Rewind - Colonel James Fitzmaurice

By Sean Heffernan

This week we are revisiting a notable landmark that has previously featured in this column, as it was the backdrop to a world-famous event that happened 82 years ago.

So we are walking out of Moyle Park house onto Convent Road, turning right up Tower Road and onto Ninth Lock Road where we will board the 68 bus at stop 6011 ‘Thornfield Square’, outside the Post Office.

We will stay on the bus for 14 stops where we then alight at stop 7483 named after today’s location – Baldonnell Aerodrome.

For it was here, from this airfield, that Colonel James Fitzmaurice of the Irish Army alongside two Germans Herman Kohl and Ehrenfried Günther Freiherr von Hünefeld took off on their historic flight to North America.

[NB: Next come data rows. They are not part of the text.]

-- ==== Sys2Proof/Machine/Sync.lean ====
section
/-! DEFINITION. Sync.lean: the synchronisation, launch, tag and bucket instructions of the asynchronous slot AX (16 R311 to
R330, 22 R418 to R420). Signals are withheld; stitching instructions are checked here and act at the stitch point. -/

namespace Sys2Proof.Machine

/-- A signal to an object at an address: checked, translated, withheld (16 R311, R319). -/
def State.signal (s : State) (k : ReqK) (a : Word) (align : Nat) : Except Stop State := do
  objectCheck s a align
  let x ← s.xlateAt a 0 .write none
  .ok (s.withhold { s.newReq k a 0 0 0 with tag := 0, zero := false } x)

/-- CNTX (16 R321). -/
def effCntx (s1 s2 : BitVec 6) (s : State) : Except Stop State := do
  let a ← s.rdS 57 s1.toNat
  let t ← s.rdS 58 s2.toNat
  objectCheck s a 8
  if t.toNat < 2 ^ 48 then s.signal (.cpost t.toNat) a 8 else illop 0x805

/-- CNTA (16 R321). -/
def effCnta (s1 s2 : BitVec 6) (s : State) : Except Stop State := do
  let a ← s.rdS 57 s1.toNat
  let n ← s.rdS 58 s2.toNat
  s.signal (.carrive n 0) a 8

/-- The core of an event target, or the leader of the pair that holds it (16 R322). -/
def eventCore (paired : Bool) (x y : Nat) : Nat := if paired then coreAt (x / 2 * 2) y else coreAt x y

/-- The targets of an EVSIG at (x, y) (16 R322). -/
def eventTargets (l : Launch) (paired : Bool) (x y : Nat) : Scope → List Nat
  | .core => [eventCore paired x y]
  | .cluster => l.cores.filter (fun c => coreCluster c == coreCluster (coreAt x y))
  | .die => l.cores.filter (fun c => coreDie c == coreDie (coreAt x y))
  | .sub lw lh => l.cores.filter (fun c => coreX c / 2 ^ lw.toNat == x / 2 ^ lw.toNat && coreY c / 2 ^ lh.toNat == y / 2 ^ lh.toNat)
  | .launch | .package => l.cores

/-- EVSIG (16 R322): a mask of 0 sends nothing. -/
def effEvsig (s1 s2 : BitVec 6) (sc : Scope) (s : State) : Except Stop State := do
  notOnNmv s
  let t ← s.rdS 57 s1.toNat
  let m ← s.rdS 58 s2.toNat
  let x := fld t.toNat 0 5
  let y := fld t.toNat 16 6
  match s.me.rid.bind (look s.launches) with
  | none => .ok s
  | some l =>
    if sc ≠ .launch ∧ !l.cores.contains (coreAt x y) then illop 0x800
    else if (match sc with | .sub lw lh => s.subTooLarge lw.toNat lh.toNat | _ => false) then illop 0x704
    else
      let mask : BitVec 16 := m.setWidth 16
      if mask = 0 then .ok s
      else .ok (s.withhold (s.newReq (.event (eventTargets l s.me.paired x y sc) mask) 0 0 0 0) (.pa 0))

/-- JRAISE (16 R324, R318): an amount of 0 sends nothing. -/
def effJraise (s1 s2 : BitVec 6) (s : State) : Except Stop State := do
  let a ← s.rdS 57 s1.toNat
  let n ← s.rdS 58 s2.toNat
  objectCheck s a 64
  let n := n.toNat % 2 ^ 32
  if n = 0 then .ok s else s.signal (.jraise n (s.me.posted.contains a.toNat)) a 64

/-- JDONE (16 R324): the JCB joins the context's posted list, the last 8 (16 R318). -/
def effJdone (s1 : BitVec 6) (s : State) : Except Stop State := do
  let a ← s.rdS 57 s1.toNat
  let s' ← s.signal .jdone a 64
  .ok (s'.upMe (fun k => { k with posted := (k.posted ++ [a.toNat]).drop (k.posted.length + 1 - 8) }))

/-- JFLAG (16 R324). -/
def effJflag (s1 s2 : BitVec 6) (s : State) : Except Stop State := do
  let a ← s.rdS 57 s1.toNat
  let f ← s.rdS 58 s2.toNat
  s.signal (.jflag (f.setWidth 6)) a 64

/-- Record what a stitching instruction will do at its stitch point (20 R380). -/
def State.atStitch (s : State) (o : StitchOp) : State := s.upMe (fun k => { k with stitchOp := some o })

/-- LNCH (16 R325). -/
def effLnch (s1 : BitVec 6) (s : State) : Except Stop State := do
  notOnNmv s
  let a ← s.rdS 57 s1.toNat
  aligned a 64
  .ok (s.atStitch (.lnch a))

/-- CANCEL (16 R326). -/
def effCancel (s1 : BitVec 6) (s : State) : Except Stop State := do
  notOnNmv s
  let t ← s.rdS 57 s1.toNat
  .ok (s.atStitch (.cancel (t.toNat % 2 ^ 32)))

/-- Whether a is reached from t by following PARENT one or more times (03 R50); a depth is at most 15. -/
def State.descends (s : State) : Nat → Nat → Nat → Bool
  | 0, _, _ => false
  | fuel + 1, t, a =>
    if t = 0 ∨ (s.tag t).st = .free then false
    else (s.tag t).parent == a || s.descends fuel (s.tag t).parent a

/-- A tag is the given one or a descendant of it (03 R50). -/
def State.within (s : State) (t a : Nat) : Bool := t == a || s.descends 16 t a

/-- TAGNEW (16 R327). Whether the parent is the context's tag or below it is for the allocator to say (03 R50). -/
def effTagnew (sd s1 s2 : BitVec 6) (s : State) : Except Stop State := do
  notOnNmv s
  let p ← s.rdS 57 s1.toNat
  let q ← s.rdS 58 s2.toNat
  let p := p.toNat % 4096
  .ok (s.atStitch (.tagnew sd p (q.toNat % 2 ^ 24)))

/-- TAGRET (16 R328). Whether the tag is below the context's is for the allocator to say (03 R50). -/
def effTagret (s1 : BitVec 6) (s : State) : Except Stop State := do
  notOnNmv s
  let t ← s.rdS 57 s1.toNat
  let t := t.toNat % 4096
  let c := s.me.ctag.toNat
  if t = 0 ∨ t = 4095 ∨ t = c then illop 0x803 else .ok (s.atStitch (.tagret t))

/-- TAGQ (16 R329): the entry comes through the return queue, to no latch. -/
def effTagq (sd s1 : BitVec 6) (s : State) : Except Stop State := do
  let t ← s.rdS 57 s1.toNat
  s.me.rqRoom
  let id := s.nextId
  .ok (((s.addReq (s.newReq (.tagq (t.toNat % 4096)) 0 0 0 0)).upMe (fun k =>
    k.queueRq 40 (destS sd false) none 0 .wait 0)).owe (.tagqAnswer id))

/-- BKDEF (16 R330): its address is translated at issue as a core load's is. -/
def effBkdef (sd s1 : BitVec 6) (s : State) : Except Stop State := do
  notOnNmv s
  let a ← s.rdS 57 s1.toNat
  aligned a 64
  let x ← s.xlateAt a (s.resolve s.me a.toNat).1 .read none
  let s' := s.atStitch (.bkdef sd a)
  match x with
  | .pa _ => .ok s'
  | .page => .ok (s'.sendPage s.cur (engOf s.cur) false a)

/-- Handle of a bucket (16 R330). -/
def bucketHandle (stack b : Nat) : Nat := 2 ^ 27 * stack + b

/-- BKDONE (22 R419). -/
def effBkdone (s1 : BitVec 6) (s : State) : Except Stop State := do
  let h ← s.rdS 57 s1.toNat
  match s.me.share with
  | none => illop 0x708
  | some sh => if h.toNat = bucketHandle sh.stack sh.bucket ∧ !sh.done then .ok (s.atStitch .bkdone) else illop 0x708

/-- PUSH (22 R420): its descriptor's address must be a multiple of 64 in the local store. -/
def effPush (sd s1 s2 s3 : BitVec 6) (s : State) : Except Stop State := do
  let a ← s.rdS 57 s1.toNat
  let d ← s.rdS 58 s2.toNat
  let n ← s.rdS 59 s3.toNat
  let d := d.toNat % 2 ^ 18
  if d % 64 = 0 then .ok (s.atStitch (.push sd a (BitVec.ofNat 64 d) (n.toNat % 2 ^ 32))) else illop 0x700

/-- CNTX, issued. -/
def execCntx (s1 s2 : BitVec 6) (s : State) : Host.Outcome State Fault Refusal := runSlot (effCntx s1 s2 s) s
/-- CNTA, issued. -/
def execCnta (s1 s2 : BitVec 6) (s : State) : Host.Outcome State Fault Refusal := runSlot (effCnta s1 s2 s) s
/-- EVSIG, issued. -/
def execEvsig (s1 s2 : BitVec 6) (sc : Scope) (s : State) : Host.Outcome State Fault Refusal := runSlot (effEvsig s1 s2 sc s) s
/-- JRAISE, issued. -/
def execJraise (s1 s2 : BitVec 6) (s : State) : Host.Outcome State Fault Refusal := runSlot (effJraise s1 s2 s) s
/-- JDONE, issued. -/
def execJdone (s1 : BitVec 6) (s : State) : Host.Outcome State Fault Refusal := runSlot (effJdone s1 s) s
/-- JFLAG, issued. -/
def execJflag (s1 s2 : BitVec 6) (s : State) : Host.Outcome State Fault Refusal := runSlot (effJflag s1 s2 s) s
/-- LNCH, issued. -/
def execLnch (s1 : BitVec 6) (s : State) : Host.Outcome State Fault Refusal := runSlot (effLnch s1 s) s
/-- CANCEL, issued. -/
def execCancel (s1 : BitVec 6) (s : State) : Host.Outcome State Fault Refusal := runSlot (effCancel s1 s) s
/-- TAGNEW, issued. -/
def execTagnew (sd s1 s2 : BitVec 6) (s : State) : Host.Outcome State Fault Refusal := runSlot (effTagnew sd s1 s2 s) s
/-- TAGRET, issued. -/
def execTagret (s1 : BitVec 6) (s : State) : Host.Outcome State Fault Refusal := runSlot (effTagret s1 s) s
/-- TAGQ, issued. -/
def execTagq (sd s1 : BitVec 6) (s : State) : Host.Outcome State Fault Refusal := runSlot (effTagq sd s1 s) s
/-- BKDEF, issued. -/
def execBkdef (sd s1 : BitVec 6) (s : State) : Host.Outcome State Fault Refusal := runSlot (effBkdef sd s1 s) s
/-- BKDONE, issued. -/
def execBkdone (s1 : BitVec 6) (s : State) : Host.Outcome State Fault Refusal := runSlot (effBkdone s1 s) s
/-- PUSH, issued. -/
def execPush (sd s1 s2 s3 : BitVec 6) (s : State) : Host.Outcome State Fault Refusal := runSlot (effPush sd s1 s2 s3 s) s

end Sys2Proof.Machine
end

While Alcock and Brown had managed to fly from North America to Europe a few years before, difficult winds, in particular, had seen off numerous Europe-North America challenges.

So as they strapped into their cockpit seats, they would have been aware that the expectations of the world were on their shoulders, as they attempted to do something that had never been achieved before.

Fitzmaurice had been part of another, albeit failed, attempt when he and Captain Robert McIntosh were forced to abandon their efforts not long after they had flown over the last remnants of Erin’s Isle somewhere in Galway, due to extremely bad weather.

Baldonnell Aerodrome was first used by the Royal Air Force in 1917, and it then formed part of the RAF’s ‘Ireland Command’.

It was renamed in 1965 after Roger Casement, the former British diplomat who was executed for his part in helping to bring about the 1916 Rising, and it retains that name to this day.

In 1922 the aerodrome came under the command of the Free State Army, and it became the headquarters of the newly established Air Service.

At that time there were 14 pilots based at Casement, and they flew 13 aircraft from the facility.

Today approximately 750 personnel form part of the Irish Aer Corps, and they operate 17  Aeroplanes, and 10 Helicopters, of various sizes and makes.

The aircraft chosen for this record breaking attempt was the ‘Junckers Bremen 33’ aircraft, which was built at their factory in Dessau 126km southwest of Berlin.

Fitzmaurice and his two companions flew proving flights over Dublin’s skyline to enable them to fully acquaint themselves with the Junckers plane.

So at around 4am on Tuesday April 12, 1928, 50 soldiers in the Free State Army helped to wheel the plane that had recently arrived from Germany, from Hanger 3 out onto the runway.

Not long after, with much cheering from the thousands who had descended on the outskirts of the facility to witness the event, the three men took off at around 5.30am, no doubt hoping and praying their next stop would indeed be on the other side of the Atlantic.

The flight was almost abandoned seconds after it began when a lone sheep wandered onto their flight path.

However they had thankfully built up enough speed to lift the plane over their obstacle and were now on their way into the record books.

Colonel James Fitzmaurice

Fitzmaurice was born in Dublin in 1898

The aircraft then flew for a long time as well as could be expected, but things were to change as their flight charts indicated they were not far from Newfoundland on Canada’s North-Eastern Coast.

A bad storm reduced visibility severely which forced them to climb to 6,000 feet to make certain that they were well clear of any mountain ranges.

As if that wasn’t bad enough, a brief respite in the weather brought a bit of a clearing and it was then to his horror that Fitzmaurice realised oil was leaking from one of the planes tanks onto the floor of their aircraft.

Thus a collective decision was taken to prepare the aircraft for landing at the first site of land and so the aircraft began a general descent and the speed was slowed to enable touch down.

When the aircraft did touch down on Greenely Island, 36 hours after it left Dublin, two Germans and an Irishman created history as they were the first ever pilots to successfully make a East-West journey across the Atlantic by plane.

The trio became a worldwide sensation and would be taken on a no expense spared ticker-tape ride through Manhattan in New York as many thousands lined the streets to catch a glimpse of these famous aviators.

Today there is a plaque on Broadway commemorating the event.

Afterwards they were toasted at a reception organised by US President Calvin Coolridge.

On his return to his homeland, the Colonel in the Irish Army was given the Freedom of Dublin City, a prestigious honour that has also been conferred on the likes of Mother Theresa and Nelson Mandela.

Sadly Fitzmaurice was to move to the United States later in life in disgust at the Irish authorities refusal to fund plans he had for rejuvenating the air services in the state.